Any evidence of any physical phenomena is probablystic? Maybe this is true of you go deep enough into mathematical/philosophical/quantum rabbit holes, but it doesn't pass the intuitive smell test - I could off-hand name tens of physical phenomena that will perform as expected 100% of the time, deterministic physics (on the macro scale, at least) are like the entire basis for the scientific method.


You may think you have 100% probability of event but then simulation glitches and outcome is different.


Ok but that hasn't been scientifically observed, so it's more of a religion than a theory.


This doesn't follow from Bell's inequalities. There are deterministic models of quantum mechanics which are compatible with Bell's theorem.


That's why I argue with people on the internet — to be corrected and learn new things in the process!

Please tell more.


Bells theorem says that he predictions of quantum mechanics are incompatible with any "local hidden variable model". Experiments show that the real world appears to follow the predictions of quantum mechanics, so no local hidden variable model can explain what we see in these experiments.

Therefore all you need to understand is what a "local hidden variable model" is, and what the lack of one would mean.

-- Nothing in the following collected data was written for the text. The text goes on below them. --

include pushes

section

variable (home : Desc.cremote x.desc = false)

include home

theorem State.completionPush_local : s.completionPush sp u x =
    match s.pushLocal sp (Desc.cqueue x.desc) x.pushHandle (s.countOf sp) with
    | some b => b.left sp u x
    | none => s.onSpire sp fun y => y.onXfer u x.id fun t => { t with push := .waiting } :=
  (if_neg pushes).trans (if_neg (Bool.eq_false_iff.mp home))

theorem State.completionPush_made {b : State} (made : s.pushLocal sp (Desc.cqueue x.desc) x.pushHandle (s.countOf sp) = some b) :
    s.completionPush sp u x = b.left sp u x := by
  rw [State.completionPush_local pushes home, made]

theorem State.completionPush_waits (full : s.pushLocal sp (Desc.cqueue x.desc) x.pushHandle (s.countOf sp) = none) :
    s.completionPush sp u x = s.onSpire sp fun y => y.onXfer u x.id fun t => { t with push := .waiting } := by
  rw [State.completionPush_local pushes home, full]

end

/-- A remote completion push sets out. -/
theorem State.completionPush_remote (away : Desc.cremote x.desc = true) (unsent : x.push = .none) : s.completionPush sp u x =
    (s.sendPush sp (.transfer u x.id) (Desc.cspire x.desc) (Desc.cqueue x.desc) x.pushHandle).2.onSpire sp fun y =>
      y.onXfer u x.id fun t => { t with push := .sent } :=
  (if_neg pushes).trans ((if_pos away).trans (if_neg (by rw [unsent]; decide)))

end

end

end Sys2Proof.Machine
end

section
/-! SUPPORT. Transfers, settled. -/

namespace Sys2Proof.Machine

/-! Completion. -/

section

variable {s : State} {sp : Fin 16} {u : Fin 4} {x : Xfer} (held : (s.spire sp.val).xfer u.val x.id = some x) (complete : x.complete = true)

include held complete

section

variable (quiet : Quiet s sp.val) (hb : s.core.hbmBad = [])

include quiet hb

/-- A transfer with no completion push to make any more leaves. -/
theorem transferComplete_leaves {b : State} (only : OnlySpire s b sp.val) (ctxs : (b.spire sp.val).ctxs = (s.spire sp.val).ctxs)
    (units : (b.spire sp.val).units = (s.spire sp.val).units) (made : s.completionPush sp.val u.val x = b.left sp.val u.val x) :
    ∃ t, execTransferComplete sp u x.id s = .next t ∧
      ((t.spire sp.val).unit u.val = ((s.spire sp.val).unit u.val).filter (fun z => decide (z.id ≠ x.id)) ∧ SpireAndCupolas (s.gateUp x) t sp.val) ∧
      (∀ j, (t.spire sp.val).queue j = (b.spire sp.val).queue j) ∧ (t.spire sp.val).ctr = (b.spire sp.val).ctr := by
  have idle : Quiet b sp.val := quiet.of_ctxs fun k _ => (congrArg (fun l : Tbl Ctx => Tbl.get {} k l) ctxs :)
  have unit : (b.spire sp.val).unit u.val = (s.spire sp.val).unit u.val := congrArg (Tbl.get [] u.val) units
  obtain ⟨frame, gone, queue, ctr⟩ := State.left_eq only idle hb u.val x
  exact ⟨_, (transferComplete_pushes held complete).trans (congrArg _ made), ⟨unit ▸ gone, frame⟩, queue, ctr⟩

/-- A transfer whose completion push changes its Spire leaves. -/
theorem transferComplete_made {f : Spire → Spire} (pushes : Desc.cmode x.desc ≠ 0) (home : Desc.cremote x.desc = false)
    (made : s.pushLocal sp.val (Desc.cqueue x.desc) x.pushHandle (s.countOf sp.val) = some (s.onSpire sp.val f))
    (ctxs : ∀ y, (f y).ctxs = y.ctxs) (units : ∀ y, (f y).units = y.units) : ∃ t, execTransferComplete sp u x.id s = .next t ∧
      ((t.spire sp.val).unit u.val = ((s.spire sp.val).unit u.val).filter (fun z => decide (z.id ≠ x.id)) ∧ SpireAndCupolas (s.gateUp x) t sp.val) ∧
      (∀ j, (t.spire sp.val).queue j = (f (s.spire sp.val)).queue j) ∧ (t.spire sp.val).ctr = (f (s.spire sp.val)).ctr := by
  have own : (s.onSpire sp.val f).spire sp.val = f (s.spire sp.val) := State.spire_onSpire ..
  rw [← own]
  exact transferComplete_leaves held complete quiet hb (OnlySpire.setSpire ..) (by rw [own, ctxs]) (by rw [own, units])
    (State.completionPush_made pushes home made)

end

/-- A completion push that its Spire does not take waits. -/
theorem transferComplete_waits (pushes : Desc.cmode x.desc ≠ 0) (home : Desc.cremote x.desc = false)
    (full : s.pushLocal sp.val (Desc.cqueue x.desc) x.pushHandle (s.countOf sp.val) = none) (q : Nat) : ∃ t, execTransferComplete sp u x.id s = .next t ∧
    OnlySpire s t sp.val ∧ (t.spire sp.val).queue q = (s.spire sp.val).queue q ∧ (t.spire sp.val).xfer u.val x.id = some { x with push := .waiting } := by
  refine ⟨_, (transferComplete_pushes held complete).trans (congrArg _ (State.completionPush_waits pushes home full)), OnlySpire.setSpire .., ?_,
    State.xfer_onXfer held fun _ h => h⟩
  rw [State.spire_onSpire]
  rfl

/-- A remote completion push sets out. -/
theorem transferComplete_remote (pushes : Desc.cmode x.desc ≠ 0) (away : Desc.cremote x.desc = true) (unsent : x.push = .none) :
    ∃ t, execTransferComplete sp u x.id s = .next t ∧ (t.spire sp.val).xfer u.val x.id = some { x with push := .sent } ∧
      SameSram s t ∧ SameHbm s t ∧ (∀ i, i ≠ sp.val → t.spire i = s.spire i) ∧
      t.core.pushes = s.core.pushes ++ [⟨s.core.nextId, sp.val, (s.owner sp.val).getD 16, .transfer u.val x.id, Desc.cspire x.desc, Desc.cqueue x.desc, x.pushHandle,
        .flying, 0⟩] :=
  ⟨_, (transferComplete_pushes held complete).trans (congrArg _ (State.completionPush_remote pushes away unsent)),
    State.xfer_onXfer (s := (s.sendPush sp.val (.transfer u.val x.id) (Desc.cspire x.desc) (Desc.cqueue x.desc) x.pushHandle).2) held fun _ h => h,
    fun _ _ => rfl, fun _ => rfl, fun _ hi => State.spire_onSpire_ne _ _ hi, rfl⟩

end

/-! The data request of one step. -/

section

variable {s : State} {sp : Fin 16} {p u : Nat} {x : Xfer} {c : ReqClass} (turn : HasTurn s sp.val p u c x)
  (data : s.listTurn sp.val p x = false) (fits : s.issueFits sp.val p x = true) (free : x.holds = false) (buffer : x.gathered = none)
  {g : Step} (step : s.stepOf sp.val p x = some g) (passes : s.stepPasses p x g = true) {r : Req} (made : s.gatherStep p x c s.core.nextId g = some r)

include turn data fits free buffer step passes made

/-- One that needs no place in memory but its tiles enters the mesh. -/
theorem HasTurn.sends (kind : Desc.dataKind x.desc = .write ∨ Desc.dataKind x.desc = .remote ∨ Desc.dataKind x.desc = .spanOut)
    (last : Desc.dataKind x.desc = .write → ∀ h, s.stepOf sp.val p (x.advance g) = some h → s.stepPasses p x h = false ∨ (x.advance g).listOpen h = true) :
    ∃ t, execDmaRequestIssue sp [] s .none = .next t ∧ Issued s t sp.val p u ((x.advance g).withReq (s.sentOf r)) := by
  obtain ⟨-, made_, -⟩ := State.gatherStep_eq made
  obtain ⟨a, stepped, run⟩ := turn.alone data fits free buffer step passes made (.inl rfl) last
  exact ⟨_, run, stepped.sends turn.owner rfl c (made_ ▸ kind)⟩

/-- One that is no write is issued alone. -/
theorem HasTurn.unwritten {kind : ReqKind} (known : Desc.dataKind x.desc = kind) (reads : kind ≠ .write) {cup : CupolaErr}
    (sound : cup = .none ∨ Desc.cupola x.desc = false) : r.kind = kind ∧ ∃ a, Stepped s a sp.val u (x.advance g) ∧
      execDmaRequestIssue sp [] s cup = .next ((a.launch sp.val u x r).finished sp.val u x c (s.countOf sp.val)) := by
  obtain ⟨-, made_, -⟩ := State.gatherStep_eq made
  exact ⟨made_.trans known, turn.alone data fits free buffer step passes made sound fun write => absurd (known.symm.trans write) reads⟩

end

/-- Settles O20: descriptors are read, requests issued or refused, and transfers end, each by the rule of its step. -/
theorem transfersRun : Obligations.TransfersRun := by
  refine ⟨fun s sp p u x cup bursts owner held unread live hb calm _ => ⟨fun waits => descriptorReadDone_waits owner held unread live waits bursts,
      fun goes => descriptorReadDone_described owner held unread live hb calm goes bursts,
      fun goes fresh => descriptorReadDone_spoiled owner held unread live hb calm goes fresh bursts⟩,
    fun s sp u x held => ⟨fun p c turn => ?_, fun r found _ behind => dmaRequestComplete_waits held found behind,
      fun r found done first live => dmaRequestComplete_ends held found done first live, fun read drains drained => drainRelease_releases held read drains drained,
      fun complete unsent quiet hb => ?_⟩⟩
  · refine ⟨fun list => ⟨fun passes => turn.listQueued list passes, fun fails calm => turn.listRefused list calm u.isLt fails⟩,
      fun data meets cup => turn.waits data meets cup, fun data fits free => ⟨fun g step buffer =>
        ⟨fun fails calm => turn.refused data fits calm u.isLt buffer step fails, fun r passes made => ?_⟩,
      fun r buffer kind => ⟨turn.ends data fits buffer kind, fun g step passes => turn.follows data fits free buffer kind step passes⟩⟩⟩
    refine ⟨fun reads straight cup => ?_, fun reads through => ⟨fun hit => ?_, fun miss => ?_⟩, fun tiles => ?_, fun slot => ?_,
      fun write last => turn.sends data fits free buffer step passes made (.inl write) fun _ => last,
      fun write h next through closed => turn.moves data fits free buffer step passes made write next through closed, State.gatherStep_bytes step made⟩
    · obtain ⟨kind, a, stepped, run⟩ := turn.unwritten data fits free buffer step passes made reads (by decide) (cup := cup) (.inr straight)
      obtain ⟨issued, queued⟩ := stepped.queues turn.owner rfl c kind straight
      exact ⟨_, run, issued, queued⟩
    · obtain ⟨kind, a, stepped, run⟩ := turn.unwritten data fits free buffer step passes made reads (by decide) (.inl rfl)
      exact ⟨_, run, stepped.hits turn.owner rfl c kind through hit⟩
    · obtain ⟨kind, a, stepped, run⟩ := turn.unwritten data fits free buffer step passes made reads (by decide) (.inl rfl)
      exact ⟨_, run, stepped.misses turn.owner rfl c kind through miss⟩
    · exact turn.sends data fits free buffer step passes made (.inr tiles) fun write => by obtain k | k := tiles <;> exact nomatch k.symm.trans write
    · obtain ⟨kind, a, stepped, run⟩ := turn.unwritten data fits free buffer step passes made slot (by decide) (.inl rfl)
      exact ⟨_, run, stepped.sendsSlot turn.owner rfl c kind⟩
  · refine ⟨fun silent => ?_, fun pushes home => ⟨fun stale => ?_, fun fresh unused => ?_, fun fresh used thawed room => ?_, fun fresh used full => ?_⟩,
      fun pushes away => transferComplete_remote held complete pushes away unsent⟩
    · obtain ⟨t, run, left, queues, -⟩ := transferComplete_leaves held complete quiet hb (OnlySpire.refl ..) rfl rfl (State.completionPush_silent silent)
      exact ⟨t, run, left, queues⟩
    · obtain ⟨t, run, left, queues, ctr⟩ := transferComplete_made held complete quiet hb pushes home (State.pushLocal_stale stale _) (fun _ => rfl) fun _ => rfl
      exact ⟨t, run, left, queues, congrArg SpireCtr.staleHandle ctr⟩
    · obtain ⟨t, run, left, queues, -⟩ := transferComplete_leaves held complete quiet hb (OnlySpire.refl ..) rfl rfl
        (State.completionPush_made pushes home (State.pushLocal_unused fresh unused _))
      exact ⟨t, run, left, queues⟩
    · have made := (State.pushLocal_eq used thawed x.pushHandle (s.countOf sp.val)).trans (if_pos (.inr room))
      obtain ⟨t, run, left, queues, -⟩ := transferComplete_made held complete quiet hb pushes home made (fun y => Spire.pushed_eq (·.ctxs) (fun _ _ _ => rfl) ..)
        fun y => Spire.pushed_eq (·.units) (fun _ _ _ => rfl) ..
      have pushed := (s.spire sp.val).pushed_queue false (Desc.cqueue x.desc) x.pushHandle (s.countOf sp.val)
      refine ⟨t, run, left, (queues _).trans ?_⟩
      rw [show s.staleFor sp.val (Desc.cqueue x.desc) x.pushHandle = false from fresh]
      exact pushed
    · exact transferComplete_waits held complete pushes home (State.pushLocal_full fresh used full _) _

end Sys2Proof.Machine
end

section
/-! SUPPORT. Packets: requests in flight, freezes, and writes to a tile byte by byte. -/

namespace Sys2Proof.Machine

/-! Requests. -/

theorem State.findReq_found {s : State} {sp u xid rid : Nat} {x : Xfer} {r : Req} (h : s.findReq sp u xid rid = some (x, r)) :
    (s.spire sp).xfer u xid = some x ∧ x.req rid = some r := by
  unfold State.findReq at h
  split at h
  · exact nomatch h
  · next y held =>
    obtain ⟨q, found, same⟩ := Option.map_eq_some_iff.mp h
    cases same
    exact ⟨held, found⟩

/-- A request that changes is found as what it has become. -/
theorem Xfer.req_onReq {x : Xfer} {id : Nat} {r : Req} (found : x.req id = some r) {f : Req → Req} (same : ∀ q, (f q).id = q.id) :
    (x.onReq id f).req id = some (f r) := by
  have own : r.id = id := by simpa using List.find?_some found
  have kept : ((fun q : Req => decide (q.id = id)) ∘ fun q : Req => if q.id = id then f q else q) = fun q => decide (q.id = id) := by
    funext q
    dsimp only [Function.comp_apply]
    split
    · rw [same]
    · rfl
  rw [Xfer.req, Xfer.onReq, List.find?_map, kept, ← Xfer.req, found]
  exact congrArg some (if_pos own)

theorem State.findReq_onReq {s : State} {sp u xid rid : Nat} {x : Xfer} {r : Req} (h : s.findReq sp u xid rid = some (x, r)) {f : Req → Req}
    (same : ∀ q, (f q).id = q.id) : (s.onReq sp u xid rid f).findReq sp u xid rid = some (x.onReq rid f, f r) := by
  obtain ⟨held, found⟩ := State.findReq_found h
  have held' : ((s.onReq sp u xid rid f).spire sp).xfer u xid = some (x.onReq rid f) := State.xfer_onXfer held fun _ e => e
  rw [State.findReq, held']
  exact congrArg (Option.map _) (Xfer.req_onReq found same)

/-- A request that changes leaves what is read off the Spires beside their transfers. -/
theorem State.onReq_spire {γ : Type} (g : Spire → γ) (hg : ∀ y : Spire, g y.unitless = g y) (s : State) (sp u xid rid : Nat) (f : Req → Req) (k : Nat) :
    g ((s.onReq sp u xid rid f).spire k) = g (s.spire k) := by
  by_cases hk : k = sp
  · rw [hk, State.onReq, State.spire_onSpire, ← hg]
    exact hg (s.spire sp)
  · rw [State.onReq, State.spire_onSpire_ne _ _ hk]

/-! Freezes. -/

theorem Spire.stopUnit_sramUe (x : Spire) (u : Nat) : (x.stopUnit u).ctr.sramUe = x.ctr.sramUe := rfl

theorem Spire.stopAllUnits_sramUe (x : Spire) : x.stopAllUnits.ctr.sramUe = x.ctr.sramUe := by
  simp only [Spire.stopAllUnits, List.foldl_cons, List.foldl_nil, Spire.stopUnit_sramUe]

theorem Spire.record_ctr (x : Spire) (master reason ctx detail ccyc tick : Nat) (mask : BitVec 6) :
    (x.record master reason ctx detail ccyc tick mask).ctr = x.ctr := by
  unfold Spire.record
  dsimp only
  split <;> rfl

/-- A freeze of a sequencer counts no error. -/
theorem State.freeze_sramUe (s : State) (sp reason detail addr : Nat) :
    ((s.freeze sp 0 reason detail addr).spire sp).ctr.sramUe = (s.spire sp).ctr.sramUe := by
  obtain e | ⟨n, e⟩ := s.freeze_spire sp 0 reason detail addr 0 0xFF
  · rw [e]
  · rw [e]
    show ((s.spire sp).afterFreeze 0 reason 0 detail (s.countOf sp) s.tickWord).ctr.sramUe = _
    rw [Spire.afterFreeze, if_pos rfl, if_pos rfl, Spire.stopAllUnits_sramUe, Spire.record_ctr]

/-- Freezing the Spires of a partition freezes each that has an owner in no reset. -/
theorem State.freezeAll_freezes {s : State} {p sp q : Nat} (own : sp ∈ s.spiresOf p) (owner : s.owner sp = some q) (calm : (s.part q).reset = .none)
    (reason detail addr : Nat) : bit1 ((s.freezeAll p reason detail addr).spire sp).frozen 0 = true := by
  obtain ⟨l, r, e⟩ := List.append_of_mem own
  unfold State.freezeAll
  rw [e, List.foldl_append, List.foldl_cons]
  refine List.foldlRecOn (motive := fun a : State => bit1 (a.spire sp).frozen 0 = true) r _ ?_ (fun a ha k _ => State.freeze_keeps_frozen ha ..)
  have before : (l.foldl (fun (a : State) k => a.freeze k 0 reason detail addr) s).lasting = s.lasting :=
    foldl_keeps State.lasting _ (fun _ _ => State.freeze_lasting ..) l s
  exact State.freeze_frozen ((State.eq_of_lasting (·.owner sp) (fun _ => rfl) before).trans owner) (State.eq_of_lasting (·.part q) (fun _ => rfl) before ▸ calm) ..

You should think of doing measurements in quantum mechanics as something like flipping a biased coin, or rolling a biased dice. Every time you do a measurement you get some outcome (maybe heads or tails or a number from 1 to 6) but the probabilities aren't generally the same, they're biased in a way which tells you something about the system. They can even be biased so much that the outcomes are deterministic (0 and 1 are still probabilities).

When you flip a coin or roll a dice, the outcomes are random from your point of view, but there isn't really any fundamental randomness going on. There's a bunch of data about how your hand moves, and the local wind speed and pressure and the physical characteristics of the coin which if you knew them then you'd be able to predict the outcome with certainty. People have even been able to build robots which can reliably flip coins to always get a desired outcome.

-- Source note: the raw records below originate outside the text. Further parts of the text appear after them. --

/-- Settles O41: the byte d back is read from the window (`windowOk_read`), within the bounds of OUT. -/
theorem windowHoldsTheRecentOutput : Obligations.WindowHoldsTheRecentOutput := by
  intro s d hs hc h1 hle hsize
  have hwindow := (hs.core hc).window
  obtain ⟨hlt, hread⟩ := windowOk_read hwindow h1 hle hsize
  obtain ⟨-, -, hemitted, -⟩ := hwindow
  have hbyte := List.getElem?_eq_getElem hlt
  rw [windowIndex_of_le hle] at hread
  exact ⟨hemitted, hread.trans hbyte.symm, Option.isSome_of_eq_some hbyte⟩

/-- Settles O40: the byte read (`stepCopy_of_read`) is output by Emit (`emit_emits`), and CPLEN comes down to 0 exactly from 1. -/
theorem copyStep : Obligations.CopyStep := by
  intro s v hc hst h0 hle hv
  rw [step_of_copy hc hst, stepCopy_of_read h0 (windowIndex_of_le hle ▸ hv), closeCopy_eq]
  have hpred : (s.cplen - 1).toNat + 1 = s.cplen.toNat := by bv_omega
  have hlast : s.cplen - 1 = 0 ↔ s.cplen = 1 := sub_eq_zero
  refine ⟨_, rfl, emit_emits s v, hpred, ?_, ?_⟩
  · simp only [State.setCplen_cplen, State.setCplen_st, State.emit_st, hlast, hst]
  · cases s
    rfl

/-- A COPY step of a legal state appends the byte CPDIST back in OUT: it is in the window (`windowHoldsTheRecentOutput`), and the step
outputs it (`copyStep`). -/
theorem step_copies_byte {s : State} (hs : Inv s) (hc : s.coreStarted = true) (hst : s.st = .copy) :
    ∃ (t : State) (v : Byte), step s = .next t ∧ s.out[s.out.length - s.cpdist.toNat]? = some v ∧ t.out = s.out ++ [v] ∧
      t.cplen.toNat + 1 = s.cplen.toNat ∧ t.st = (if s.cplen = 1 then .sym else .copy) ∧
      t.coreStarted = true ∧ t.pos = s.pos ∧ t.cpdist = s.cpdist := by
  obtain ⟨-, hcopy⟩ := (hs.core hc).copying
  obtain ⟨hlen, -, h1, hle, hsize⟩ := hcopy hst
  obtain ⟨hemitted, hread, hsome⟩ := windowHoldsTheRecentOutput s s.cpdist.toNat hs hc h1 hle hsize
  obtain ⟨v, hv⟩ := Option.isSome_iff_exists.mp hsome
  have h0 : s.cplen ≠ 0 := by bv_omega
  obtain ⟨t, hstep, ⟨hout, -⟩, hcplen, hst', hframe⟩ := copyStep s v hc hst h0 hle (hread.trans hv)
  exact ⟨t, v, hstep, hemitted ▸ hv, hout, hcplen, hst', (congrArg State.coreStarted hframe).trans hc,
    (congrArg State.pos hframe).trans rfl, (congrArg State.cpdist hframe).trans rfl⟩

/-- The steps of a match with n bytes to go, by induction on n; with none to go it has ended, in SYM. -/
theorem run_copies {n : Nat} {s : State} (hs : Inv s) (hc : s.coreStarted = true) (hn : s.cplen.toNat = n)
    (hst : s.st = if n = 0 then .sym else .copy) :
    ∃ t : State, Host.Core.run core n s = .next t ∧ t.st = .sym ∧ t.pos = s.pos ∧ Copies s.cpdist.toNat n s.out t.out := by
  induction n generalizing s with
  | zero => exact ⟨s, rfl, hst, rfl, Copies.refl _ _⟩
  | succ n ih =>
    obtain ⟨-, hcopy⟩ := (hs.core hc).copying
    obtain ⟨-, -, h1, hle, -⟩ := hcopy hst
    obtain ⟨-, -, hemitted, -⟩ := (hs.core hc).window
    obtain ⟨t, v, hstep, hv, hout, hcplen, hst', hc', hpos, hdist⟩ := step_copies_byte hs hc hst
    have hlast : s.cplen = 1 ↔ n = 0 := by bv_omega
    obtain ⟨u, hrun, hsym, hupos, hcopies⟩ := ih (hs.step hstep) hc' (by omega) (by simp only [hst', hlast])
    rw [hdist, hout] at hcopies
    exact ⟨u, (run_succ_of_step hstep).trans hrun, hsym, hupos.trans hpos, hcopies.cons h1 (hemitted ▸ hle) hv⟩

/-- Settles O42: a legal match has at least one byte to go, and is copied byte by byte (`run_copies`). -/
theorem matchCopiesFromTheDistanceBack : Obligations.MatchCopiesFromTheDistanceBack := by
  intro s hs hc hst
  obtain ⟨-, hcopy⟩ := (hs.core hc).copying
  obtain ⟨hlen, -⟩ := hcopy hst
  exact run_copies hs hc rfl (by rw [hst, if_neg (by omega)])

end Sys2Proof.Certificates
end

section
/-! SUPPORT. How a step comes to raise (60_exceptions.md R284), and what reset gives (70_reset_and_hazards.md R310). -/

namespace Sys2Proof.Machine

theorem endBlock_st_ne_error (s : State) : s.endBlock.st ≠ .error := by
  rcases afterBlock_cases s.bfinal with h | h <;> simp [h]

theorem ite_ne_error {p : Prop} [Decidable p] {c d : Ctrl} (hc : c ≠ .error) (hd : d ≠ .error) :
    (if p then c else d) ≠ .error := by
  split <;> assumption

/-- A step into ERROR stops at an element, keeping the fields latched by then, or at the second build of DYN_TREES, keeping LLT
(60_exceptions.md R284). -/
theorem Stepped.raise_cases {s t : State} (h : Stepped s t) (hs : s.st ≠ .error) (ht : t.st = .error) :
    (∃ kept k p, t = ((s.keep kept).atPos p).raise k) ∨ ∃ l k, t = (s.setLlt l).raise k := by
  cases h with
  | stopped kept k p => exact .inl ⟨kept, k, p, rfl⟩
  | treesHalf l e => exact .inr ⟨l, buildErrKind e, rfl⟩
  | idle | lit => exact absurd ht hs
  | storedEmpty | eob => exact absurd ht (endBlock_st_ne_error _)
  | storedByte v =>
    rw [closeStored_eq] at ht
    split at ht
    · exact absurd ht (endBlock_st_ne_error _)
    · exact absurd ht hs
  | dynClcl v k p => rw [closeClcl_eq] at ht; exact absurd ht (ite_ne_error (by decide) hs)
  | fill v r p => rw [closeLens_eq] at ht; exact absurd ht (ite_ne_error (by decide) hs)
  | copy v => rw [closeCopy_eq] at ht; exact absurd ht (ite_ne_error (by decide) hs)
  | blkStored | blkFixed | blkDynamic | storedHdr | dynHdr | dynClTree | trees | length | distance => cases ht

theorem hostReset_of_le (input : Memory) {len start : Nat} (h : start ≤ len) :
    hostReset input len start = .next (State.atReset input len start) := if_pos h

theorem hostReset_of_lt (input : Memory) {len start : Nat} (h : len < start) :
    hostReset input len start = .refused .startBeyondInput := if_neg (Nat.not_le.mpr h)

theorem winRead_atReset (input : Memory) (len start a : Nat) : (State.atReset input len start).winRead a = none := rfl

end Sys2Proof.Machine
end

section
/-! SUPPORT. The statements of 60_exceptions.md and 70_reset_and_hazards.md. -/

namespace Sys2Proof.Certificates

open Sys2Proof.Machine

/-- Settles O44: raise writes the three registers alone, and the codes are read off in order. -/
theorem raiseSavesKindAndPosition : Obligations.RaiseSavesKindAndPosition := ⟨fun _ _ => rfl, rfl⟩

/-- Settles O45, from the three ways a step can move ST (`Stepped.st_cases`), of which only a raise leads to ERROR. -/
theorem onlyListedErrorsAreRaised : Obligations.OnlyListedErrorsAreRaised := by
  intro s t hc hs h ht
  rcases (step_cases hc h).st_cases with ⟨-, rfl⟩ | ⟨hst, -⟩ | ⟨-, hk, hpos⟩
  · exact absurd ht hs
  · exact absurd (ht ▸ hst) (error_not_allowedNext _)
  · exact ⟨hk, hpos⟩

/-- Settles O46, from the two ways a step comes to raise (`Stepped.raise_cases`): neither writes any other register. -/
theorem raisingStepWritesNoOutput : Obligations.RaisingStepWritesNoOutput := by
  intro s t hc hs h ht
  rcases (step_cases hc h).raise_cases hs ht with ⟨kept, k, p, rfl⟩ | ⟨l, k, rfl⟩
  · rw [keep_eq]
    rfl
  · rfl

/-- Settles O49. That frontEnd is unused after reset (log 4) and that S > N is refused (log 9) are the model's choices. -/
theorem resetValues : Obligations.ResetValues := by
  intro input len start
  refine ⟨fun h => ⟨_, hostReset_of_le input h, ?_⟩, hostReset_of_lt input⟩
  have hclcl (k : Nat) (hk : k < 19) : (State.atReset input len start).clcl[k] = 0 := Vector.getElem_replicate hk
  have hlens (k : Nat) (hk : k < 320) : (State.atReset input len start).lens[k] = 0 := Vector.getElem_replicate hk
  exact ⟨rfl, rfl, rfl, rfl, rfl, rfl, rfl, rfl, rfl, rfl, rfl, hclcl, rfl, hlens, rfl, rfl, rfl, rfl, rfl, rfl, rfl,
    winRead_atReset input len start, rfl, rfl, rfl, rfl⟩

end Sys2Proof.Certificates
end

This "extra information" that makes the outcome deterministic if you know it we could call hidden variables. Its "hidden" because you don't generally know it.

If Bell's theorem said that there was no hidden variables model consistent with the predictions of quantum mechanics we'd be done now. We would have decided that quantum mechanics is fundamentally probabilistic and no extra hidden information could exist to make it deterministic. But Bell emphatically doesn't do that. The theorem says there is no local hidden variable model consistent with quantum mechanics. So what does "local" mean here? For that you can imagine that instead of rolling one dice I'm rolling one here, you're rolling a second one wherever you live, our friend on Mars is rolling a third one, etc. A hidden variable is "local" if it only affects the dice in once location.

Bell's theorem says that if you want to have a hidden variable model that reproduces quantum mechanical predictions then it needs to be nom-local. That is the hidden variable has to affect the experiment here, and the one with you, and the one on Mars all at the same time. We consider that non-local hidden variables are unlikely because they're essentially magic, they need to affect things arbitrarily far away from each other all at the same time. Amongst other things this is wildly on conflict with special relativity.


> We consider that non-local hidden variables are unlikely

Doesn't that essentially mean the same as

> If Bell's theorem said that there was no hidden variables model consistent with the predictions of quantum mechanics we'd be done now.

?


Unlikely does not mean the same as impossible, so no.

There are also some "loopholes" in the story I told above. For example the many worlds interpretation of quantum mechanics is completely local and deterministic, but weird enough that the standard formulation of hidden variables models doesn't apply to it.


> We know that for a fact

Probably.


The only true facts are the useless tautologies... Sad for the theory of knowledge, truly...


"Probabilistic evidence" != "no evidence".

> The error rate is very high.

Citation needed. More citation needed to show that it's high enough that it invalidates the evidence.